◆ Problem description: Among the entries below, one stretch runs from the line that contains "lo := v - 64" through the line that contains "match j % 4 with". Repeat that stretch exactly, ends included, and only that.

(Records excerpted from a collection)
________

-- ==== Sys2Proof/Syntax.lean ====
section
/-! DEFINITION. The instruction set and the steps of the other agents: one constructor of Instr per row of
spec/opcode_table.json. Operand fields are those of R84 to R100; a step that is no instruction carries what names
the unit it happens in and what comes to it from outside the module. -/

namespace Sys2Proof

/-- A hardware context: the physical core (die * 16,384 + core within the die) and its hidx (R17, R395). -/
structure HartId where
  core : Nat
  h : Nat
deriving DecidableEq, Repr

/-- What a write over a pod port is bound for: the coordinate of a module in the pod, and a context there (R397, R449). -/
structure PodDest where
  x : Nat
  y : Nat
  z : Nat
  tag : Nat
deriving DecidableEq, Repr

/-- The second operand of a VA instruction, by its kind field (R87). -/
inductive VaSrc where
  | vv (vs1 : Reg)
  | vx (rs1 : Reg)
  | vi (imm : BitVec 5)
deriving DecidableEq, Repr

/-- The operand fields of a two-source VA instruction (R87). -/
structure VaArgs where
  m : Bool
  agn : Bool
  vd : Reg
  vs2 : Reg
  s : VaSrc
deriving DecidableEq, Repr

/-- The operand fields of a VA instruction whose second source can only be a vector register (R88). -/
structure VvArgs where
  m : Bool
  agn : Bool
  vd : Reg
  vs2 : Reg
  vs1 : Reg
deriving DecidableEq, Repr

/-- The operand fields of a vunary sub-operation, vbexp and vbpack (R89, R171, R172). -/
structure VuArgs where
  m : Bool
  agn : Bool
  vd : Reg
  vs2 : Reg
deriving DecidableEq, Repr

/-- The operand fields of vcvt; `t` is the target code (R90). -/
structure VcArgs where
  m : Bool
  agn : Bool
  vd : Reg
  vs2 : Reg
  t : BitVec 5
deriving DecidableEq, Repr

/-- The operand fields of a VM load or store; `b` is [24:20] by mode (R92, R93). -/
structure VmArgs where
  l : BitVec 4
  ovt : Bool
  ord : Bool
  m : Bool
  b : Reg
  a : Reg
  d : Reg
deriving DecidableEq, Repr

/-- The operand fields of a vamo instruction (R93). -/
structure VamoArgs where
  l : BitVec 4
  m : Bool
  b : Reg
  a : Reg
  d : Reg
deriving DecidableEq, Repr

/-- The path a context command took (R374). -/
inductive CmdPath where
  | host
  | window
deriving DecidableEq, Repr

/-- A context command as the firmware read it (R374): its path, tag and seq, its 48 argument bytes (byte 16 of the
record in the low bits), and for a window command the hardware context that submitted it with its sstatus then. -/
structure Cmd where
  path : CmdPath
  tag : Nat
  seq : Word
  args : BitVec 384
  src : HartId
  sstatus : Word
deriving DecidableEq, Repr

/-- A register named by an instruction, by class and number (R42, R31). -/
inductive RegName where
  | x (n : Nat)
  | v (n : Nat)
  | d (n : Nat)
deriving DecidableEq, Repr
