/-- The parcel of a compressed row is named by the row alone, so a compressed instruction is encoded from its fields:
the parcel with the fields given, where it decodes to that row. -/
def encode16 (i : Instr) (p : CParts) : Option (BitVec 16) :=
  match decode16 p.toWord with
  | .ok j => if j = i then some p.toWord else none
  | .error _ => none

/-- The bytes of a 32-bit instruction, lowest address first; a compressed row, and a step of another agent, has
none. -/
def encode (i : Instr) : Option (List Byte) := (encode32 i).map (fun w => bytesLE 4 w.toNat)

/-- Whether a row is a compressed form, two bytes long (R86). -/
def Instr.isCompressed : Instr → Bool
  | .cAddi4spn | .cLw | .cLd | .cSw | .cSd | .cNop | .cAddi | .cAddiw | .cLi | .cAddi16sp | .cLui | .cSrli | .cSrai
  | .cAndi | .cSub | .cXor | .cOr | .cAnd | .cSubw | .cAddw | .cJ | .cBeqz | .cBnez | .cSlli | .cLwsp | .cLdsp
  | .cJr | .cMv | .cEbreak | .cJalr | .cAdd | .cSwsp | .cSdsp | .hint => true
  | _ => false

/-- The length of an instruction in bytes (R81). -/
def Instr.len (i : Instr) : Nat := if i.isCompressed then 2 else 4

end Sys2Proof
end

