-- ==== Sys2Proof/Machine/Func.lean ====
section
/-! DEFINITION. The functions of vunary (R161), correctly rounded: each is enclosed between two bounds computed in
integers over a power of two, with a precision raised until both bounds round alike. -/

namespace Sys2Proof.Machine

/-- An enclosure: the value lies strictly between lo and hi, times 2^(−w). -/
structure Enc where
  lo : Int
  hi : Int
  w : Nat
deriving DecidableEq, Repr

/-- A positive dyadic as a magnitude. -/
def Mag.dyadic (n : Nat) (e : Int) : Mag := { n := n, d := 1, e := e }

/-- A magnitude just above n · 2^e, whose neighbours on every grid of the formats are those of an irrational value
there: a sticky bit far below n's last bit. -/
def Mag.above (n : Nat) (e : Int) : Mag := { n := n * 2 ^ 200 + 1, d := 1, e := e - 200 }

/-- A magnitude just below n · 2^e. -/
def Mag.below (n : Nat) (e : Int) : Mag := { n := n * 2 ^ 200 - 1, d := 1, e := e - 200 }

/-- The number of trials of rising precision. -/
def trials : List Nat := [128, 256, 512, 1024, 2048]

/-- Rounds an enclosed positive irrational value, at the first precision where both bounds agree. -/
def roundEnc (f : FFmt) (mode : RMode) (neg : Bool) (enc : Nat → Enc) (shift : Int) : List Nat → Nat × Fl
  | [] => (0, Fl.none)
  | w :: t =>
    let b := enc w
    let lo := f.round mode neg (Mag.dyadic b.lo.toNat (shift - b.w))
    if t.isEmpty then lo
    else if 0 < b.lo ∧ lo = f.round mode neg (Mag.dyadic b.hi.toNat (shift - b.w)) then lo
    else roundEnc f mode neg enc shift t

/-- Σ 1 / ((2k+1) · q^(2k+1)) over 2^w, for k from the first, with alternating signs where asked: the partial sums of
atanh or atan of 1/q. `p` is 2^w / q^(2k+1). -/
def invSeries (q2 : Nat) (alt : Bool) : Nat → Nat → Nat → Bool → Int → Int
  | 0, _, _, _, acc => acc
  | fuel + 1, p, k, sgn, acc =>
    if p = 0 then acc
    else
      let t : Int := (p / k : Nat)
      invSeries q2 alt fuel (p / q2) (k + 2) (if alt then !sgn else sgn) (if sgn then acc - t else acc + t)

/-- ln 2 over 2^w, within w units: 2 · atanh(1/3). -/
def ln2 (w : Nat) : Int := 2 * invSeries 9 false w (2 ^ w / 3) 1 false 0

/-- π over 2^w, within 20 · w units: 16 · atan(1/5) − 4 · atan(1/239). -/
def piFix (w : Nat) : Int :=
  16 * invSeries 25 true w (2 ^ w / 5) 1 false 0 - 4 * invSeries (239 * 239) true w (2 ^ w / 239) 1 false 0

/-- exp of t / 2^w for t from 0 to 2^w, over 2^w, by Taylor's series, within 3 · w units. -/
def expSeries (w : Nat) (t : Int) : Nat → Nat → Int → Int → Int
  | 0, _, _, acc => acc
  | fuel + 1, k, term, acc =>
    if term = 0 then acc
    else
      let next := term * t / (2 ^ w * (k + 1 : Nat))
      expSeries w t fuel (k + 1) next (acc + next)

/-- exp of a fraction of one, over 2^w. -/
def expFix (w : Nat) (t : Int) : Int := expSeries w t w 0 (2 ^ w) (2 ^ w)

/-- atanh of z / 2^w for |z| at most a third of 2^w, over 2^w, within w units. -/
def atanhSeries (w : Nat) (z2 : Int) : Nat → Nat → Int → Int → Int
  | 0, _, _, acc => acc
  | fuel + 1, k, p, acc =>
    if p = 0 then acc else atanhSeries w z2 fuel (k + 2) (p * z2 / 2 ^ w) (acc + p / (k : Nat))

/-- sin (odd) or cos (even) of t / 2^w for t from 0 to 2^w, by Taylor's series, over 2^w. -/
def trigSeries (w : Nat) (t2 : Int) : Nat → Nat → Int → Int → Int
  | 0, _, _, acc => acc
  | fuel + 1, k, term, acc =>
    if term = 0 then acc
    else
      let next := -(term * t2 / (2 ^ w * ((k + 1) * (k + 2) : Nat)))
      trigSeries w t2 fuel (k + 2) next (acc + next)

/-- A dyadic m · 2^e with a sign, over 2^w, rounded down. -/
def fixOf (neg : Bool) (m : Nat) (e : Int) (w : Nat) : Int :=
  let r := scale2 m 1 (e + w)
  let v : Int := (if neg then -(r.1 : Int) else r.1)
  v.fdiv (r.2 : Int)

/-- Whether m · 2^e is an integer. -/
def isIntDyadic (m : Nat) (e : Int) : Bool :=
  match e with
  | .ofNat _ => true
  | .negSucc j => m % 2 ^ (j + 1) == 0

/-- floor of ±m · 2^e. -/
def floorDyadic (neg : Bool) (m : Nat) (e : Int) : Int := fixOf neg m e 0

/-- 2^x for a finite x that is no integer: n = floor x, and 2^(x−n) enclosed. A tiny x gives just above or below 1. -/
def exp2Fin (f : FFmt) (mode : RMode) (neg : Bool) (m : Nat) (e : Int) : Nat × Fl :=
  if isIntDyadic m e then
    let n := floorDyadic neg m e
    if (4096 : Int) < n then f.round mode false (Mag.dyadic 1 4096)
    else if n < -4096 then f.round mode false (Mag.dyadic 1 (-4096))
    else f.round mode false (Mag.dyadic 1 n)
  else if (Nat.log2 m : Int) + e < -100 then f.round mode false (if neg then Mag.below 1 0 else Mag.above 1 0)
  else
    let n := floorDyadic neg m e
    if (4096 : Int) < n then f.round mode false (Mag.above 1 4096)
    else if n < -4096 then f.round mode false (Mag.above 1 (-4096))
    else
      roundEnc f mode false (fun w =>
        let fr := fixOf neg m e w - n * 2 ^ w
        let v := expFix w (fr * ln2 w / 2 ^ w)
        { lo := v - 8 * w, hi := v + 8 * w, w := w }) n trials

/-- log2 of a positive finite value: x = y · 2^k with y from 3/4 to 3/2, and log2 y = 2 · atanh z / ln 2 with
z = (y − 1) / (y + 1). -/
def log2Fin (f : FFmt) (mode : RMode) (m : Nat) (e : Int) : Nat × Fl :=
  let b := Nat.log2 m
  if m = 2 ^ b then
    let k : Int := b + e
    if k = 0 then (f.zero false, Fl.none) else f.ofInt mode k
  else
    let big := decide (3 * 2 ^ b ≤ 2 * m)
    let k : Int := b + e + (if big then 1 else 0)
    let den : Nat := if big then 2 ^ (b + 1) else 2 ^ b
    let val (w : Nat) : Int :=
      let z : Int := ((m : Int) - den) * 2 ^ w / ((m : Int) + den)
      let a := atanhSeries w (z * z / 2 ^ w) w 1 z 0
      k * 2 ^ w + 2 * a * 2 ^ w / ln2 w
    let neg := decide (val 128 < 0)
    roundEnc f mode neg (fun w =>
      let v := (val w).natAbs
      { lo := (v : Int) - 16 * w, hi := (v : Int) + 16 * w, w := w }) 0 trials

/-- The quarter of the half-turn circle in which x lies and the distance into it: x mod 2 = j/4 + t with t below 1/4,
as j and t over 2^s. -/
def octant (neg : Bool) (m : Nat) (e : Int) : Nat × Nat × Nat :=
  let s : Nat := (-e).toNat + 2
  let v : Int := fixOf neg m e s
  let r := (v.emod (2 ^ (s + 1))).toNat
  (r / 2 ^ (s - 2), r % 2 ^ (s - 2), s)

/-- sin(π·t) or cos(π·t) for t = r / 2^s in (0, 1/4], rounded with a sign. -/
def trigSmall (f : FFmt) (mode : RMode) (neg cos : Bool) (r s : Nat) : Nat × Fl :=
  let lg : Int := (Nat.log2 r : Int) - s
  if cos ∧ lg < -100 then f.round mode neg (Mag.below 1 0)
  else
    let extra := (-lg).toNat
    roundEnc f mode neg (fun w0 =>
      let w := w0 + extra
      let t := fixOf false r (-(s : Int)) w * piFix w / 2 ^ w
      let t2 := t * t / 2 ^ w
      let v := if cos then trigSeries w t2 w 0 (2 ^ w) (2 ^ w) else trigSeries w t2 w 1 t t
      { lo := v - 64 * w, hi := v + 64 * w, w := w }) 0 trials

/-- sin(π·x) of a finite nonzero x (R161). -/
def sinFin (f : FFmt) (mode : RMode) (neg : Bool) (m : Nat) (e : Int) : Nat × Fl :=
  if isIntDyadic m e then (f.zero neg, Fl.none)
  else
    let o := octant neg m e
    let j := o.1
    let t := o.2.1
    let s := o.2.2
    let sg := decide (4 ≤ j)
    let q := 2 ^ (s - 2)
    match j % 4 with
    | 0 => trigSmall f mode sg false t s
    | 1 => trigSmall f mode sg true (q - t) s
    | 2 => if t = 0 then f.ofInt mode (if sg then -1 else 1) else trigSmall f mode sg true t s
    | _ => trigSmall f mode sg false (q - t) s

/-- cos(π·x) of a finite nonzero x (R161). -/
def cosFin (f : FFmt) (mode : RMode) (neg : Bool) (m : Nat) (e : Int) : Nat × Fl :=
  let o := octant neg m e
  let j := o.1
  let t := o.2.1
  let s := o.2.2
  let q := 2 ^ (s - 2)
  match j with
  | 0 => if t = 0 then f.ofInt mode 1 else trigSmall f mode false true t s
  | 1 => trigSmall f mode false false (q - t) s
  | 2 => if t = 0 then (f.zero false, Fl.none) else trigSmall f mode true false t s
  | 3 => trigSmall f mode true true (q - t) s
  | 4 => if t = 0 then f.ofInt mode (-1) else trigSmall f mode true true t s
  | 5 => trigSmall f mode true false (q - t) s
  | 6 => if t = 0 then (f.zero false, Fl.none) else trigSmall f mode false false t s
  | _ => trigSmall f mode false true (q - t) s

/-- tanh of a finite nonzero x: (E − 1) / (E + 1) with E = e^(2|x|). -/
def tanhFin (f : FFmt) (mode : RMode) (neg : Bool) (m : Nat) (e : Int) : Nat × Fl :=
  let lg : Int := (Nat.log2 m : Int) + e
  if lg < -100 then f.round mode neg (Mag.below m e)
  else if 6 ≤ lg then f.round mode neg (Mag.below 1 0)
  else
    let extra := (-lg).toNat * 2
    roundEnc f mode neg (fun w0 =>
      let w := w0 + extra
      let y := fixOf false m (e + 1) w
      let l := ln2 w
      let n := y / l
      let big := expFix w (y - n * l) * 2 ^ n.toNat
      let v := (big - 2 ^ w) * 2 ^ w / (big + 2 ^ w)
      { lo := v - 512 * w, hi := v + 512 * w, w := w }) 0 trials

/-- The square root of a positive finite value: an integer root with a sticky bit below it. -/
def sqrtFin (f : FFmt) (mode : RMode) (m : Nat) (e : Int) : Nat × Fl :=
  let odd := decide (e % 2 ≠ 0)
  let m' := if odd then 2 * m else m
  let e' := if odd then e - 1 else e
  let n := m' * 2 ^ 160
  let r := isqrtFrom n 160 0
  if r * r = n then f.round mode false (Mag.dyadic r (e' / 2 - 80))
  else f.round mode false (Mag.dyadic (2 * r + 1) (e' / 2 - 81))

/-- 1/√x of a positive finite value. -/
def rsqrtFin (f : FFmt) (mode : RMode) (m : Nat) (e : Int) : Nat × Fl :=
  let odd := decide (e % 2 ≠ 0)
  let m' := if odd then 2 * m else m
  let e' := if odd then e - 1 else e
  let r := isqrtFrom (2 ^ 300 / m') 160 0
  if r * r * m' = 2 ^ 300 then f.round mode false (Mag.dyadic r (-(e' / 2) - 150))
  else f.round mode false (Mag.dyadic (2 * r + 1) (-(e' / 2) - 151))

/-- The eight functions of vunary (R161). -/
inductive Fn where
  | sqrt
  | rcp
  | rsqrt
  | exp2
  | log2
  | sin
  | cos
  | tanh
deriving DecidableEq, Repr

/-- A function at +∞ or −∞, by the table of R161. -/
def fnInf (f : FFmt) (g : Fn) (neg : Bool) : Nat × Fl :=
  let bad := (f.nanCode, Fl.invalid)
  match g with
  | .sqrt => if neg then bad else (f.inf false, Fl.none)
  | .rcp => (f.zero neg, Fl.none)
  | .rsqrt => if neg then bad else (f.zero false, Fl.none)
  | .exp2 => if neg then (f.zero false, Fl.none) else (f.inf false, Fl.none)
  | .log2 => if neg then bad else (f.inf false, Fl.none)
  | .sin => bad
  | .cos => bad
  | .tanh => f.ofInt .rne (if neg then -1 else 1)

/-- A function at a zero, by the table of R161. -/
def fnZero (f : FFmt) (g : Fn) (neg : Bool) : Nat × Fl :=
  match g with
  | .sqrt => (f.zero neg, Fl.none)
  | .rcp => (f.inf neg, Fl.divZero)
  | .rsqrt => (f.inf neg, Fl.divZero)
  | .exp2 => f.ofInt .rne 1
  | .log2 => (f.inf true, Fl.divZero)
  | .sin => (f.zero neg, Fl.none)
  | .cos => f.ofInt .rne 1
  | .tanh => (f.zero neg, Fl.none)

/-- A function at a finite nonzero value (R161). -/
def fnFin (f : FFmt) (mode : RMode) (g : Fn) (neg : Bool) (m : Nat) (e : Int) : Nat × Fl :=
  let bad := (f.nanCode, Fl.invalid)
  match g with
  | .sqrt => if neg then bad else sqrtFin f mode m e
  | .rcp => f.round mode neg { n := 1, d := m, e := -e }
  | .rsqrt => if neg then bad else rsqrtFin f mode m e
  | .exp2 => exp2Fin f mode neg m e
  | .log2 => if neg then bad else log2Fin f mode m e
  | .sin => sinFin f mode neg m e
  | .cos => cosFin f mode neg m e
  | .tanh => tanhFin f mode neg m e

/-- A function of an encoding (R161). -/
def FFmt.fn (f : FFmt) (mode : RMode) (g : Fn) (a : Nat) : Nat × Fl :=
  match f.decode a with
  | .nan s => (f.nanCode, if s then Fl.invalid else Fl.none)
  | .inf n => fnInf f g n
  | .fin n 0 _ => fnZero f g n
  | .fin n m e => fnFin f mode g n m e

end Sys2Proof.Machine
end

________

◆ Exercise result:
      { lo := v - 64 * w, hi := v + 64 * w, w := w }) 0 trials

/-- sin(π·x) of a finite nonzero x (R161). -/
def sinFin (f : FFmt) (mode : RMode) (neg : Bool) (m : Nat) (e : Int) : Nat × Fl :=
  if isIntDyadic m e then (f.zero neg, Fl.none)
  else
    let o := octant neg m e
    let j := o.1
    let t := o.2.1
    let s := o.2.2
    let sg := decide (4 ≤ j)
    let q := 2 ^ (s - 2)
    match j % 4 with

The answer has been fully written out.